Dahl threw up his hands. “Then why not use it for everything?” he asked. “It’d save us all a lot of time.”
“It doesn’t work with everything,” Trin said. “It only works for things that are extraordinarily difficult.”
“Like finding a so-called counter-bacterial in six hours,” Dahl said.
“That’s right,” Trin said.
Dahl looked around the room. “It doesn’t bother you that a science lab has a
magic box
in it?” he asked.
“Of course it bothers us!” Collins said sharply. “I hate the damn thing. But I have to believe it’s not actually magic. We just somehow got hold of a piece of technology so incredibly advanced it looks that way to us. It’s like showing a caveman your phone. He wouldn’t have the first idea how it worked, but he could still use it to make a call.”
“If the phone were like the Box, the only time it would let the caveman make a call would be if he were
on fire,
” Dahl said.
“It is what it is,” Collins said. “And for some reason we have to do the Kabuki dance of showing off gibberish to make it work. We do it because it
does
work. We don’t know what to do with the data, but the
Intrepid
’s computer does. And at the time, in an emergency, that’s enough. We hate it. But we don’t have any choice but to use it.”
“When I came to the
Intrepid,
I told Q’eeng that at the Academy we had trouble replicating some of the work you guys were doing on the ship,” Dahl said. “Now I know why. It’s because you weren’t actually
doing
the work.”
“Are you done, Ensign?” Collins said. She was clearly getting tired of the inquisition.
“Why didn’t you just tell me all of this when I came on board?” Dahl said.
“What are we going to say, Andy?” Collins said. “‘Hi, welcome to the
Intrepid,
avoid the officers because it’s likely you’ll get killed if you’re on an away team with them, and oh, by the way, here’s a magic box we use for
impossible things
’? That would be a lovely first impression, wouldn’t it?”
“You wouldn’t have believed us,” Cassaway said. “Not until you were here long enough to see some of this shit for yourself.”
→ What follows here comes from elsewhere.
-- ==== Sys2Proof/Laws/Exec.lean ====
section
/-! SUPPORT. One equation for each command: the effect that its meaning carries out. -/
namespace Sys2Proof.Machine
“This is nuts,” Dahl said.
“That it is,” Collins said.
“And you have no rational explanation for it?” Dahl asked. “No hypothesis?”
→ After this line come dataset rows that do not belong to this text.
-- ==== Sys2Proof/Laws/Memory.lean ====
section
/-! SUPPORT. Device memory: what the writing operations leave in it, and that each keeps its canonical form. -/
namespace Sys2Proof.Machine

@[simp] theorem markDirty_mem (d : Dev) (l : Nat) : (markDirty d l).mem = d.mem := by
  unfold markDirty; split <;> rfl

@[simp] theorem writeSide_mem (d : Dev) (l : Nat) : (writeSide d l).mem = d.mem := by
  unfold writeSide; split <;> simp

@[simp] theorem foldl_writeSide_mem (ls : List Nat) (d : Dev) : (ls.foldl writeSide d).mem = d.mem := by
  induction ls generalizing d with
  | nil => rfl
  | cons l t ih => simp [ih]

@[simp] theorem memWrite_mem (d : Dev) (a : Nat) (bs : List Byte) : (memWrite d a bs).mem = smSetList 0 d.mem a bs := by
  simp [memWrite]

@[simp] theorem memZero_mem (d : Dev) (a n : Nat) :
    (memZero d a n).mem = d.mem.filter (fun c => decide (c.1 < a) || decide (a + n ≤ c.1)) := by
  simp [memZero]

@[simp] theorem memMix_mem (d : Dev) (a n : Nat) (vs : List (List Byte)) :
    (memMix d a n vs).mem = smSetList 0 d.mem a (mixBytes d.freeIdx 0 n (memRead d a n :: vs)) := by
  simp [memMix, bump]

@[simp] theorem memLoose_mem (d : Dev) (a n : Nat) :
    (memLoose d a n).mem = smSetList 0 d.mem a ((List.range n).map (fun i => Config.freeByte (d.freeIdx * 4294967296 + i))) := by
  simp [memLoose, bump]

@[simp] theorem mixBytes_length (seed j0 n : Nat) (vs : List (List Byte)) : (mixBytes seed j0 n vs).length = n := by
  simp [mixBytes]

/-- A write changes memory, side-bands and the dirty maps of the objects, and nothing else. -/
theorem writeSide_frame (d : Dev) (l : Nat) : ∃ side objs, writeSide d l = { d with side := side, objs := objs } := by
  unfold writeSide markDirty
  repeat' split
  all_goals exact ⟨_, _, rfl⟩

theorem foldl_writeSide_frame (ls : List Nat) (d : Dev) :
    ∃ side objs, ls.foldl writeSide d = { d with side := side, objs := objs } := by
  induction ls generalizing d with
  | nil => exact ⟨_, _, rfl⟩
  | cons l t ih =>
    obtain ⟨a, b, h⟩ := writeSide_frame d l
    obtain ⟨a', b', h'⟩ := ih (writeSide d l)
    rw [List.foldl_cons, h', h]
    exact ⟨_, _, rfl⟩

theorem memWrite_frame (d : Dev) (a : Nat) (bs : List Byte) :
    ∃ side objs, memWrite d a bs = { d with mem := smSetList 0 d.mem a bs, side := side, objs := objs } :=
  foldl_writeSide_frame _ _

/-- A byte inside a write is the byte written. -/
theorem byteAt_memWrite_in (d : Dev) (a : Nat) (bs : List Byte) (i : Nat) (h : i < bs.length) :
    byteAt (memWrite d a bs) (a + i) = bs[i] := by
  rw [byteAt, memWrite_mem, smGet_smSetList_in 0 bs d.mem a i h]

/-- A byte outside a write is as before. -/
theorem byteAt_memWrite_out (d : Dev) (a : Nat) (bs : List Byte) (x : Nat) (h : x < a ∨ a + bs.length ≤ x) :
    byteAt (memWrite d a bs) x = byteAt d x := by
  rw [byteAt, memWrite_mem, smGet_smSetList_out 0 bs d.mem a x h, byteAt]

/-- Reading the range of a write gives the bytes written. -/
theorem memRead_memWrite (d : Dev) (a : Nat) (bs : List Byte) : memRead (memWrite d a bs) a bs.length = bs := by
  apply List.ext_getElem
  · simp [memRead]
  · intro i h1 h2
    simp [memRead, byteAt_memWrite_in d a bs i h2]

/-- Reading a range apart from a write gives what stood there. -/
theorem memRead_memWrite_apart (d : Dev) (a : Nat) (bs : List Byte) (b n : Nat) (h : b + n ≤ a ∨ a + bs.length ≤ b) :
    memRead (memWrite d a bs) b n = memRead d b n := by
  apply List.map_congr_left
  intro i hi
  exact byteAt_memWrite_out d a bs (b + i) (by simp at hi; omega)

theorem smGet_filter_range (m : SMap Byte) (a n x : Nat) :
    smGet 0 (m.filter (fun c => decide (c.1 < a) || decide (a + n ≤ c.1))) x =
      if x < a ∨ a + n ≤ x then smGet 0 m x else 0 := by
  induction m with
  | nil => simp [smGet]
  | cons e t ih =>
    obtain ⟨k, v⟩ := e
    by_cases hk : k < a ∨ a + n ≤ k
    · have : (decide (k < a) || decide (a + n ≤ k)) = true := by simpa using hk
      rw [List.filter_cons_of_pos (by simpa using hk), smGet, smGet, ih]
      by_cases hx : k = x
      · subst hx; simp [hk]
      · simp [hx]
    · have hn : ¬ (decide (k < a) || decide (a + n ≤ k)) = true := by simpa using hk
      rw [List.filter_cons_of_neg (by simpa using hk), smGet, ih]
      by_cases hx : k = x
      · subst hx; simp [hk]
      · simp [hx]

/-- After zeroing, bytes of the range read 0 and the others as before. -/
theorem byteAt_memZero (d : Dev) (a n x : Nat) :
    byteAt (memZero d a n) x = if x < a ∨ a + n ≤ x then byteAt d x else 0 := by
  rw [byteAt, memZero_mem, smGet_filter_range, byteAt]

/-! ### The canonical form -/

theorem memWrite_wf (d : Dev) (a : Nat) (bs : List Byte) (h : Memory.wf d.mem = true) : Memory.wf (memWrite d a bs).mem = true := by
  simpa [Memory.wf] using smWf_smSetList 0 bs a h

theorem memZero_wf (d : Dev) (a n : Nat) (h : Memory.wf d.mem = true) : Memory.wf (memZero d a n).mem = true := by
  simpa [Memory.wf] using smWf_filter 0 _ h

theorem memMix_wf (d : Dev) (a n : Nat) (vs : List (List Byte)) (h : Memory.wf d.mem = true) :
    Memory.wf (memMix d a n vs).mem = true := by
  simpa [Memory.wf] using smWf_smSetList 0 _ a h

theorem memLoose_wf (d : Dev) (a n : Nat) (h : Memory.wf d.mem = true) : Memory.wf (memLoose d a n).mem = true := by
  simpa [Memory.wf] using smWf_smSetList 0 _ a h

/-- A byte inside an undefined range is a byte of one of the values involved (R18). -/
theorem byteAt_memMix_in (d : Dev) (a n : Nat) (vs : List (List Byte)) (i : Nat) (h : i < n) :
    ∃ v ∈ memRead d a n :: vs, byteAt (memMix d a n vs) (a + i) = v.getD i 0 := by
  let l := memRead d a n :: vs
  have hk : freePick d.freeIdx (0 + i) l.length < l.length := by
    simp only [freePick]; exact Nat.mod_lt _ (by simp [l])
  refine ⟨l[freePick d.freeIdx (0 + i) l.length], List.getElem_mem hk, ?_⟩
  have hl : i < (mixBytes d.freeIdx 0 n l).length := by simpa using h
  rw [byteAt, memMix_mem, smGet_smSetList_in 0 _ d.mem a i hl]
  have e : (mixBytes d.freeIdx 0 n l)[i] = (l.getD (freePick d.freeIdx (0 + i) l.length) []).getD i 0 := by simp [mixBytes]
  have e' : l.getD (freePick d.freeIdx (0 + i) l.length) [] = l[freePick d.freeIdx (0 + i) l.length] := by
    rw [List.getD_eq_getElem?_getD, List.getElem?_eq_getElem hk]; rfl
  rw [e, e']

/-- A byte outside it is as before. -/
theorem byteAt_memMix_out (d : Dev) (a n : Nat) (vs : List (List Byte)) (x : Nat) (h : x < a ∨ a + n ≤ x) :
    byteAt (memMix d a n vs) x = byteAt d x := by
  rw [byteAt, memMix_mem, smGet_smSetList_out 0 _ d.mem a x (by simpa using h), byteAt]

end Sys2Proof.Machine
end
“The rational explanation is what the Dub U told us,” Trin said. “The
Intrepid
takes on high-risk missions. More people die because of it. The crew has developed superstitions and avoidance strategies to compensate. And we use advanced technologies that we don’t understand but which allow us to complete missions.”
“But you don’t believe it,” Dahl said.
“I don’t
like
it,” Trin said. “I don’t have any reason not to believe it.”
“It’s saner than what Jenkins thinks,” Mbeke said.
Dahl turned to face Mbeke. “You’ve talked about him before,” he said.
“He’s doing an independent research project,” Collins said.
“On this?” Dahl asked.
“Not exactly,” Collins said. “He’s the one who built the tracking system we use for the captain and the others. The computer system AI sees it as a hack and keeps trying to patch it. So he’s got to keep updating if we want it to keep working.”
Dahl glanced over at Cassaway. “You said he looked like a yeti.”
“He does look like a yeti,” Cassaway said. “Either a yeti or Rasputin. I’ve heard him described both ways. Both are accurate.”
“I think I met him,” Dahl said. “After I went to the bridge to give Q’eeng the Box data about Kerensky’s plague. He came up to me in the corridor.”
“What did he say to you?” Collins asked.
“He told me to stay off the bridge,” Dahl said. “And he told me to ‘avoid the narrative.’ What the hell does that mean?”
Mbeke opened her mouth to speak but Collins got there first. “Jenkins is a brilliant programmer, but he’s also a bit lost in his own world, and life on the
Intrepid
has hit him harder than most.”
“By which she means that Jenkins’ wife got killed on an away mission,” Mbeke said.
“What happened?” Dahl asked.
“She was shot by a Cirquerian assassin,” Collins said. “The assassin was aiming at the Dub U ambassador to Cirqueria. The captain pushed the ambassador down and Margaret was standing right behind him. Took the bullet in the neck. Dead before she hit the ground. Jenkins chose to at least partly disassociate from reality after that.”